Eggs are considered as food of high nutritional value for humans and are widely consumed worldwide.
Eggs are the excellent source of high-quality protein with good digestibility.
They are the major source of :
- Dietary cholesterol (~200 mg/ egg)
- Saturated (~1.5 g/ egg)
- Polyunsaturated (~0.7 g /egg)
- Monounsaturated (~1.9 g/ egg) fatty acids.
- An egg does not contain any fibre, and its carbohydrates content is low (0.7%).
- Eggs are rich in many essential nutrients (including choline, iron and vitamins A, D, B12, B1, and B2), minerals, and carotenoids.
- Eggs provide relatively low calories (70 calories per egg).
- Eggs are good food for humans due to its perfect balance and diversity of the nutrients.
But the primary concern is the role of egg consumption concerning increased blood cholesterol and increasing the risk for cardiovascular disease (CVD).
Most of the studies showed that there is no evidence of a significant association between dietary cholesterol with eggs and an increase in plasma cholesterol (1).
But it depends on the individual. In some people who are hyper responders, the increase in blood cholesterol is high.
One of the recent studies showed that consumption of 6 to 12 eggs per week, along with a healthy diet did not increase heart disease in type 2 diabetes patients (2).
The Canadian Diabetes Association advise that people with diabetes may eat 2 eggs per day as part of a high-protein, low-saturated fat and energy-reduced diet (3).

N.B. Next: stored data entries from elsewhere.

/-- The invariant of `StepKeepsMemoryCanonical` holds right after reset. Rests on the model's choices of log 3. -/
def Obligations.ResetMemoryCanonical : Prop := MemoryOk State.reset

/-- No command changes a fuse. No command's meaning touches the queue of waiting commands. Rests on the model's choices of log
5. -/
def Obligations.CommandsLeaveFusesAndQueue : Prop :=
  (∀ (c : Instr) (s s' : State), exec c s = .next s' → s'.fuse = s.fuse) ∧
  (∀ (c : Instr) (s s' : State), exec c s = .next s' → s'.pending = s.pending)

/-- Local time never goes back but by RST_N, in states whose local time is a 64-bit number. Rests on the model's choices of log
1. -/
def Obligations.LocalTimeNeverGoesBack : Prop :=
  ∀ (c : Instr) (s s' : State), s.life.lt < 2 ^ 64 → c ≠ .rstNAssert → exec c s = .next s' →
    s.life.lt ≤ s'.life.lt ∧ s'.life.lt < 2 ^ 64

/-! ### Faults, the violation log and events (13 R441; 15 R504; 17 R540, R541) -/

/-- Every fault adds 1 to the count of its class and sets the class's summary bit. One of classes 2 to 7 with the class, code
and core of a record younger than 1,000 LT makes no record and counts as suppressed; any other makes the record at the ring's
next place and pulses `FAULT`, a `DEADLINE` one `DEADLINE` too (17 R540, R541). A violation is written in turn into the 64
entries of the log; nothing but the log, the event lines and the trace changes (13 R441). -/
def Obligations.FaultsAndViolationsAreRecorded : Prop :=
  (∀ (s : State) (cls code core cmd detail aux : Nat) (inj : Bool),
     let t := fault s cls code core inj cmd detail aux
     let like := 2 ≤ cls ∧ cls ≤ 7 ∧ ∃ r ∈ s.flt.recent, r.1 = cls ∧ r.2.1 = code ∧ r.2.2.1 = core ∧ s.life.lt < r.2.2.2 + 1000
     t.flt.count.get cls 0 = add64 (s.flt.count.get cls 0) 1 ∧ t.flt.summary = s.flt.summary ||| 2 ^ cls ∧
       (∀ k, k ≠ cls → t.flt.count.get k 0 = s.flt.count.get k 0) ∧ t.flt.vlog = s.flt.vlog ∧
       t = { s with flt := t.flt, evt := t.evt, t1 := t.t1, mon := t.mon } ∧ (s.mon.trOn = false → t.t1 = s.t1 ∧ t.mon = s.mon) ∧
       (¬ like →
         t.flt.recs.find s.flt.next = some ⟨cls, code, core, inj, cmd, s.life.lt, detail % 2 ^ 32, aux % 2 ^ 32⟩ ∧
           (cls, code, core, s.life.lt) ∈ t.flt.recent ∧
           t.flt.next = (s.flt.next + 1) % 16 ∧ t.flt.suppressed = s.flt.suppressed ∧
           t.evt = if cls = 1 then (pulse (pulse s 0x0C) 0x07).evt else (pulse s 0x0C).evt) ∧
       (like → t.flt.recs = s.flt.recs ∧ t.flt.recent = s.flt.recent ∧ t.flt.next = s.flt.next ∧
         t.flt.suppressed = add64 s.flt.suppressed 1 ∧ t.evt = s.evt)) ∧
  (∀ (s : State) (cmd cause detail aux : Nat),
     let t := viol s cmd cause detail aux
     t.flt.vlog.find s.flt.vnext = some ⟨cmd, cause + (detail % 2 ^ 24) <<< 8, aux % 2 ^ 32, s.life.lt % 2 ^ 32⟩ ∧
       t.flt.vnext = (s.flt.vnext + 1) % 64 ∧ (∀ i, i ≠ s.flt.vnext → t.flt.vlog.find i = s.flt.vlog.find i) ∧
       t.flt.recs = s.flt.recs ∧ t.flt.summary = s.flt.summary ∧ t.flt.count = s.flt.count ∧
       t = { s with flt := t.flt, evt := t.evt, t1 := t.t1, mon := t.mon } ∧ (s.mon.trOn = false → t.t1 = s.t1 ∧ t.mon = s.mon))

/-- A pulse asserts, for 10 LT, just the lines routed to its source in pulse or level mode (15 R504). EVT_PULSE_END: a line
whose 10 LT are over, by the row's LT, stands deasserted in pulse mode (15 R504). Rests on the model's choices of log 28. -/
def Obligations.PulsesLastTenLt : Prop :=
  (∀ (s : State) (src n : Nat), n < 8 → src ≠ 0 →
     let w := s.evt.route.get n 0
     (pulse s src).evt.pulse.get n 0 =
       if fld w 0 6 = src ∧ (fld w 6 2 = 1 ∨ fld w 6 2 = 2) then s.life.lt + 10 else s.evt.pulse.get n 0) ∧
  (∀ (s : State) (line : BitVec 3) (lt : Dword), s.evt.pulse.get line.toNat 0 ≤ (At s lt).life.lt →
     ∃ t, exec (.evtPulseEnd line lt) s = .next t ∧ t.evt.pulse.find line.toNat = none ∧ t.evt.route = s.evt.route ∧
       (fld (s.evt.route.get line.toNat 0) 6 2 ≠ 2 → lineOn t line.toNat = false) ∧
       (∀ n, n ≠ line.toNat → t.evt.pulse.find n = s.evt.pulse.find n) ∧
       t = { At s lt with evt := t.evt })

/-! ### The control port (00 R16-R18; 15 R490, R491; 16 R532; 18 R552-R566) -/

/-- ENG_FLAGS, FAULT_CLEAR and VLOG_CLEAR: each clears what it names and nothing else (03 R103; 17 R542; 13 R441). HALT_REL ends
a halt, and an input still asserted is then ignored; WAKE_REARM, THERM_REARM and DROOP_CLR re-arm their inputs (15 R500-R503).
RECOVER enters recovery and SERVICE leaves it while every queue is idle; a write made otherwise after READY, or one that sets
both bits, is logged with the register's address and changes nothing else (16 R521; 18 R556). The counter clear sets every
counter that 18 R562 covers to 0 and no other; the freeze changes only whether counters count. Rests on the model's choices of
log 28. -/
def Obligations.ControlWritesClearAndRelease : Prop :=
  ((∀ (v : Word) (s : State), Reaches s 0x10 →
     exec (.engFlags v) s = .next { s with flg := {
       eng := s.flg.eng &&& ~~~(v.setWidth 5)
       iv := if v.getLsbD 0 then {} else s.flg.iv
       of := if v.getLsbD 2 then {} else s.flg.of } }) ∧
   (∀ (v : Word) (s : State), Reaches s 0x1048 →
     exec (.faultClear v) s = .next (if v.getLsbD 0 then
       { s with flt := { s.flt with recs := [], next := 0, wrapped := false, lost := 0 } } else s)) ∧
   (∀ (v : Word) (s : State), Reaches s 0x13F4 →
     exec (.vlogClear v) s = .next (if v.getLsbD 0 then
       { s with flt := { s.flt with vlog := [], vnext := 0, vwrapped := false, vlost := 0 } } else s))) ∧
  ((∀ s : State, Reaches s 0x3004 → s.inp.halted = true →
     exec .haltRel s = .next { s with
       inp := { s.inp with
         halted := false
         masked := if s.inp.level.getLsbD 0 then s.inp.masked ||| 1 else s.inp.masked }
       jobs := s.jobs.map fun j => if j.phase = .held then { j with phase := .waiting } else j }) ∧
   (∀ s : State, Reaches s 0x3004 →
     exec .wakeRearm s = .next { s with inp := { s.inp with masked := s.inp.masked &&& 13, stuck := s.inp.stuck &&& 13 } } ∧
     (NothingWaits s →
       exec .thermRearm s = .next { s with inp := { s.inp with thermHalt := s.inp.thermHalt && s.inp.level.getLsbD 2 } }) ∧
     (s.inp.thermHalt = true → s.inp.level.getLsbD 2 = false →
       exec .thermRearm s = .next (pumpWrites { s with inp := { s.inp with thermHalt := false } })) ∧
     exec .droopClr s = .next { s with inp := { s.inp with stuck := s.inp.stuck &&& 7 } })) ∧
  (∀ s : State, Reaches s 0x14 → s.life.ready = true →
     (s.jobs = [] → s.life.recovery = false →
       exec .recover s = .next { s with life := { s.life with recovery := true, maint := true } }) ∧
     (s.jobs = [] → s.life.recovery = true →
       ∃ t, exec .service s = .next t ∧ t.life = { s.life with recovery := false, maint := false } ∧ t.jobs = s.jobs ∧
         t.slots = s.slots ∧ t.flt = s.flt ∧ t.t0 = s.t0 ∧ (s.pg.init = false → t.t1 = s.t1 ∧ t.pg = s.pg ∧ t.tier = s.tier)) ∧
     (s.jobs ≠ [] → exec .recover s = .next (viol s 0 0x07 0x14 0) ∧ exec .service s = .next (viol s 0 0x07 0x14 0)) ∧
     (∀ v : Word, v.getLsbD 0 = true → v.getLsbD 1 = true → exec (.regWrite 0x14 v) s = .next (viol s 0 0x07 0x14 0))) ∧
  (∀ s : State, Reaches s 0x18000 → s.life.ready = true →
     (∃ t, exec (.clearCounters true) s = .next t ∧ (∀ k, t.str.cnt.get k 0 = 0) ∧ t.str.seen = 0 ∧ t.str.wasteTotal = 0 ∧
       t.str.poisonTotal = 0 ∧ t.slots.waitLt = 0 ∧ (∀ c, (t.core c).bubble = 0) ∧ t.str.freeze = s.str.freeze ∧
       t.str.timeouts = s.str.timeouts ∧ t.str.tags = s.str.tags ∧ t.flt = s.flt ∧ t.inp = s.inp ∧ t.pwr = s.pwr ∧
       t.cas = s.cas ∧ t.tier = s.tier ∧ t.t1 = s.t1) ∧
     (∀ on, exec (.freezeCounters on) s = .next { s with str := { s.str with freeze := on } }))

The Australian National Heart Foundation suggests a maximum of 6 eggs/wk (4). The American Diabetes Association recommends that individuals with type 2 diabetes consume fewer than 300 mg per day of dietary cholesterol (5).
Remember, one egg contains approximately 200 mg of cholesterol.
So diabetic patients can eat one whole egg safely along with low saturated fat and overall calorie restriction and adequate fresh fruits and vegetables along with regular physical activity and maintenance of healthy body weight for the better health.